This Thanksgiving has a whole new meaning to me, as I am truly more thankful for every second of each day than I ever have been before.  I am thankful that on June 18th, I found my lump.  I am thankful that I followed through with seeing the doctor and took the proper steps to determine exactly what it was.  I am thankful for all of the nurses and doctors that saw me quickly and helped me start my journey to a cure.  I am thankful for my husband, my sweet Jett, my parents, my in-laws, and all of my family and friends who have amazingly stood by my side each and every day.  I am thankful for a God that is real and that has never left me alone and sustains me.  And I am thankful for His promises and for life.   A full life.  37 and a half years.

On July 12, the day of my diagnosis, I didn’t really know what this cancer journey would look like. I soon found out that the chemo part of the treatment would fall during the season of FALL. Hmmm… And guess what?  Fall is truly my most favorite season of the year.  Trying to think positively, I couldn’t help but think that college football would take center stage on TV, pumpkins, scarecrows, and leaves would be the decorations around town, the color orange (my favorite) would be shining brightly everywhere, and the Thanksgiving and Christmas holidays would be just around the corner.
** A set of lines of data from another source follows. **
theorem release_keeps {s0 s : State} (h : Keeps s0 s) : Keeps s0 (release s) := by
  unfold release
  repeat' first
    | with_reducible assumption | intro _ _ _ | with_reducible apply releaseDeliveries_keeps
    | with_reducible apply mfForm_keeps | with_reducible apply releaseHeld_keeps | with_reducible refine Keeps.ite ?_ ?_
    | with_reducible refine eachFin_keeps ?_ ?_ | split | dsimp only

theorem retractSome_keeps {s0 s : State} (h : Keeps s0 s) (a : Fin 4) (sel : Frame → Bool → Bool) :
    Keeps s0 (retractSome a sel s) := by
  unfold retractSome
  repeat' first
    | with_reducible assumption | intro _ _ _ | with_reducible apply retractPulse_keeps
    | with_reducible apply retracted_keeps | with_reducible apply modPort_keeps | with_reducible apply modCluster_keeps
    | with_reducible apply modGroup_keeps | with_reducible refine Keeps.ite ?_ ?_
    | (with_reducible refine eachFin_keeps ?_ (fun _ _ _ => ?_)) | (with_reducible refine foldS_keeps ?_ (fun _ _ _ => ?_))
    | split | dsimp only

theorem retractEdges_keeps {s0 s : State} (h : Keeps s0 s) (a : Fin 4) (sel : Frame → Bool) :
    Keeps s0 (retractEdges a sel s) := by
  unfold retractEdges
  repeat' first
    | with_reducible assumption | intro _ _ _ | with_reducible apply retractSome_keeps
    | with_reducible refine Keeps.ite ?_ ?_ | split | dsimp only

theorem placeAll_keeps {s0 s : State} (h : Keeps s0 s) (p : Fin 64) (test : Bool) (xs : List Pulse) :
    Keeps s0 (placeAll p test xs s) := by
  unfold placeAll
  repeat' first
    | with_reducible assumption | intro _ _ _ | with_reducible apply retracted_keeps | with_reducible apply miss_keeps
    | with_reducible apply countRemoved_keeps | with_reducible apply settlePulse_keeps | with_reducible refine Keeps.ite ?_ ?_
    | with_reducible refine foldS_keeps ?_ ?_ | split | dsimp only

theorem rePlace_keeps {s0 s : State} (h :
    Keeps s0 s) (p : Fin 64) (test : Bool) (pick : Pulse → Bool) (time : Pulse → TimeWord) :
    Keeps s0 (rePlace p test pick time s) := by
  unfold rePlace
  extract_lets xs
  repeat' first
    | with_reducible assumption | with_reducible apply modPort_keeps | with_reducible apply placeAll_keeps
    | with_reducible refine Keeps.ite ?_ ?_ | split | dsimp only

theorem bindFrame_keeps {s0 s : State} (h :
    Keeps s0 s) (a : Fin 4) (n : Frame) (base : TimeWord) (test : Bool) (align64 : Bool) :
    Keeps s0 (bindFrame a n base test align64 s) := by
  unfold bindFrame
  extract_lets s1 s2
  have ks1 : Keeps s0 s1 := by repeat' first
    | with_reducible assumption | intro _ _ _ | with_reducible apply rePlace_keeps | with_reducible apply miss_keeps
    | with_reducible apply retracted_keeps | with_reducible apply modPort_keeps | with_reducible apply modCluster_keeps
    | with_reducible apply modGroup_keeps | with_reducible refine Keeps.ite ?_ ?_ | with_reducible refine eachFin_keeps ?_ ?_
    | split | dsimp only
  clear_value s1
  have ks2 : Keeps s0 s2 := by repeat' first
    | with_reducible assumption | intro _ _ _ | with_reducible apply rePlace_keeps | with_reducible apply miss_keeps
    | with_reducible apply retracted_keeps | with_reducible apply modPort_keeps | with_reducible apply modCluster_keeps
    | with_reducible apply modGroup_keeps | with_reducible refine Keeps.ite ?_ ?_ | with_reducible refine eachFin_keeps ?_ ?_
    | split | dsimp only
  clear_value s2
  repeat' first
    | with_reducible assumption | intro _ _ _ | with_reducible apply rePlace_keeps | with_reducible apply miss_keeps
    | with_reducible apply retracted_keeps | with_reducible apply modPort_keeps | with_reducible apply modCluster_keeps
    | with_reducible apply modGroup_keeps | with_reducible refine Keeps.ite ?_ ?_ | with_reducible refine eachFin_keeps ?_ ?_
    | split | dsimp only

theorem moveFrame_keeps {s0 s : State} (h : Keeps s0 s) (a : Fin 4) (n : Frame) (e : Int) : Keeps s0 (moveFrame a n e s) := by
  unfold moveFrame
  repeat' first
    | with_reducible assumption | intro _ _ _ | with_reducible apply rePlace_keeps | with_reducible apply miss_keeps
    | with_reducible apply retracted_keeps | with_reducible apply modPort_keeps | with_reducible apply modCluster_keeps
    | with_reducible apply modGroup_keeps | with_reducible refine Keeps.ite ?_ ?_ | with_reducible refine eachFin_keeps ?_ ?_
    | split | dsimp only

theorem unbindAll_keeps {s0 s : State} (h : Keeps s0 s) (a : Fin 4) : Keeps s0 (unbindAll a s) := by
  unfold unbindAll
  repeat' first
    | with_reducible assumption | intro _ _ _ | with_reducible apply modPort_keeps | with_reducible apply modCluster_keeps
    | with_reducible apply modGroup_keeps | with_reducible refine Keeps.ite ?_ ?_
    | (with_reducible refine eachFin_keeps ?_ (fun _ _ _ => ?_)) | split | dsimp only

theorem fixJoin_keeps {s0 s : State} (h : Keeps s0 s) (k : Fin 8) (e : TimeWord) : Keeps s0 (fixJoin k e s) := by
  unfold fixJoin
  repeat' first
    | with_reducible assumption | with_reducible apply modCluster_keeps | with_reducible refine Keeps.ite ?_ ?_ | split
    | dsimp only

theorem resolveWaiting_keeps {s0 s : State} (h : Keeps s0 s) (a : Fin 4) : Keeps s0 (resolveWaiting a s) := by
  unfold resolveWaiting
  repeat' first
    | with_reducible assumption | intro _ _ _ | with_reducible apply fixJoin_keeps | with_reducible apply haltGroup_keeps
    | with_reducible apply modGroup_keeps | with_reducible refine Keeps.ite ?_ ?_ | with_reducible refine eachFin_keeps ?_ ?_
    | split | dsimp only

theorem haltAligned_keeps {s0 s : State} (h : Keeps s0 s) (a : Fin 4) : Keeps s0 (haltAligned a s) := by
  unfold haltAligned
  repeat' first
    | with_reducible assumption | intro _ _ _ | with_reducible apply haltGroup_keeps | with_reducible refine Keeps.ite ?_ ?_
    | with_reducible refine eachFin_keeps ?_ ?_ | split | dsimp only

theorem raiseAxis_keeps {s0 s : State} (h : Keeps s0 s) (a : Fin 4) (i : Fin 6) : Keeps s0 (raiseAxis a i s) := by
  unfold raiseAxis
  repeat' first
    | with_reducible assumption | with_reducible apply raise_keeps | with_reducible refine Keeps.ite ?_ ?_ | split
    | dsimp only

theorem axisLoss_keeps {s0 s : State} (h : Keeps s0 s) (a : Fin 4) : Keeps s0 (axisLoss a s) := by
  unfold axisLoss
  repeat' first
    | with_reducible assumption | with_reducible apply raiseAxis_keeps | with_reducible apply modAxis_keeps
    | with_reducible refine Keeps.ite ?_ ?_ | split | dsimp only

theorem enterLost_keeps {s0 s : State} (h : Keeps s0 s) (a : Fin 4) (withLoss : Bool) : Keeps s0 (enterLost a withLoss s) := by
  unfold enterLost
  extract_lets s1 s2 s3
  have ks1 : Keeps s0 s1 := by repeat' first
    | with_reducible assumption | with_reducible apply retractEdges_keeps | with_reducible apply modAxis_keeps
    | with_reducible apply axisLoss_keeps | with_reducible apply release_keeps | with_reducible apply haltAligned_keeps
    | with_reducible refine Keeps.ite ?_ ?_ | split | dsimp only
  clear_value s1
  have ks2 : Keeps s0 s2 := by repeat' first
    | with_reducible assumption | with_reducible apply retractEdges_keeps | with_reducible apply modAxis_keeps
    | with_reducible apply axisLoss_keeps | with_reducible apply release_keeps | with_reducible apply haltAligned_keeps
    | with_reducible refine Keeps.ite ?_ ?_ | split | dsimp only
  clear_value s2
  have ks3 : Keeps s0 s3 := by repeat' first
    | with_reducible assumption | with_reducible apply retractEdges_keeps | with_reducible apply modAxis_keeps
    | with_reducible apply axisLoss_keeps | with_reducible apply release_keeps | with_reducible apply haltAligned_keeps
    | with_reducible refine Keeps.ite ?_ ?_ | split | dsimp only
  clear_value s3
  repeat' first
    | with_reducible assumption | with_reducible apply retractEdges_keeps | with_reducible apply modAxis_keeps
    | with_reducible apply axisLoss_keeps | with_reducible apply release_keeps | with_reducible apply haltAligned_keeps
    | with_reducible refine Keeps.ite ?_ ?_ | split | dsimp only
Knowing all of this made the doom of CHEMO seem a tad brighter.  And a bright spot it has been.  With treatments on Friday, my Saturdays have been busy with a Clemson game to watch on TV almost every weekend, we’ve carved pumpkins, the color orange has consumed my wardrobe, house, and more, and now the holidays are here.  And I can officially see the light at the end of the treatment tunnel, with 5 more to go.   This season of my life has flown by.  Seriously.  I stand back and think about how fast this season has come and gone.  With these last treatments I've been super tired and I've had had a terrible numbing pain in my fingers, but all in all, those have really been the only two side effects from the Taxol, once the terrible reactions were stopped.  What a blessing that those ended and now we can start celebrating some as the journey is slowly approaching its halfway mark!  

As Thanksgiving approaches, I can’t wait to spend time with my family and eat delicious meals prepared by hands filled with such love.  My mouth is watering now thinking about the yumminess that's coming.  And for the exercising afterwards, as known as shopping on Black Friday, it's still

up in the air as to whether I'll go.  I love the crowds and the thrill

of a good deal but...the steroids will have to be working really well to make me go.  My stamina has diminished TONS in the last few weeks.  My doctor told me at treatment #11 that I would begin to really feel the exhaustion kick in over the course of these last five treatments and he wasn’t lying.  Just this week I felt a difference.  I did do most of my decorating so that I can enjoy the holidays.  But that about did me in.  





And then I tried super hard to wrap some Christmas presents on Sunday and got frustrated as my fingers just didn't work when trying to tie pretty bows and tags on, and I couldn’t do all that I wanted to do.  I had to stop midway through.  Not being able to accomplish all that I wanted to and more upset me. I've been told that I have to learn to ask for help and also realize that Christmas is still a pretty good ways away.  But...I like for everything to be just so, and yes I’m a tad bit OCD.  But the good news is that the shopping has mostly been done and the finishing touches will happen. I must be patient and I just keep telling myself the time will come.


When things seem to be falling apart around me and I feel overwhelmed…I try so hard to give it all to Him.  This week Jett was being a typical almost 4 year old, stalling during the "getting ready for school process", arguing over his socks, his shirt, the right jeans to wear, his stuffed animal that he wanted to take to school, and more.  He was just pushing my buttons more than normal.  I seriously stopped dead in my tracks, raised my hands and prayed.  I asked Jesus to intervene.  And He did.  Jett looked at me with this little sideways grin afterwards, and all I could do was cry and hug his neck.  Times aren't always easy and the Lord knows that when we are weak, He is strong and He picks us up.  This week, I was searching Pinterest for some fun things to do with my students and came across the most wonderful blog.  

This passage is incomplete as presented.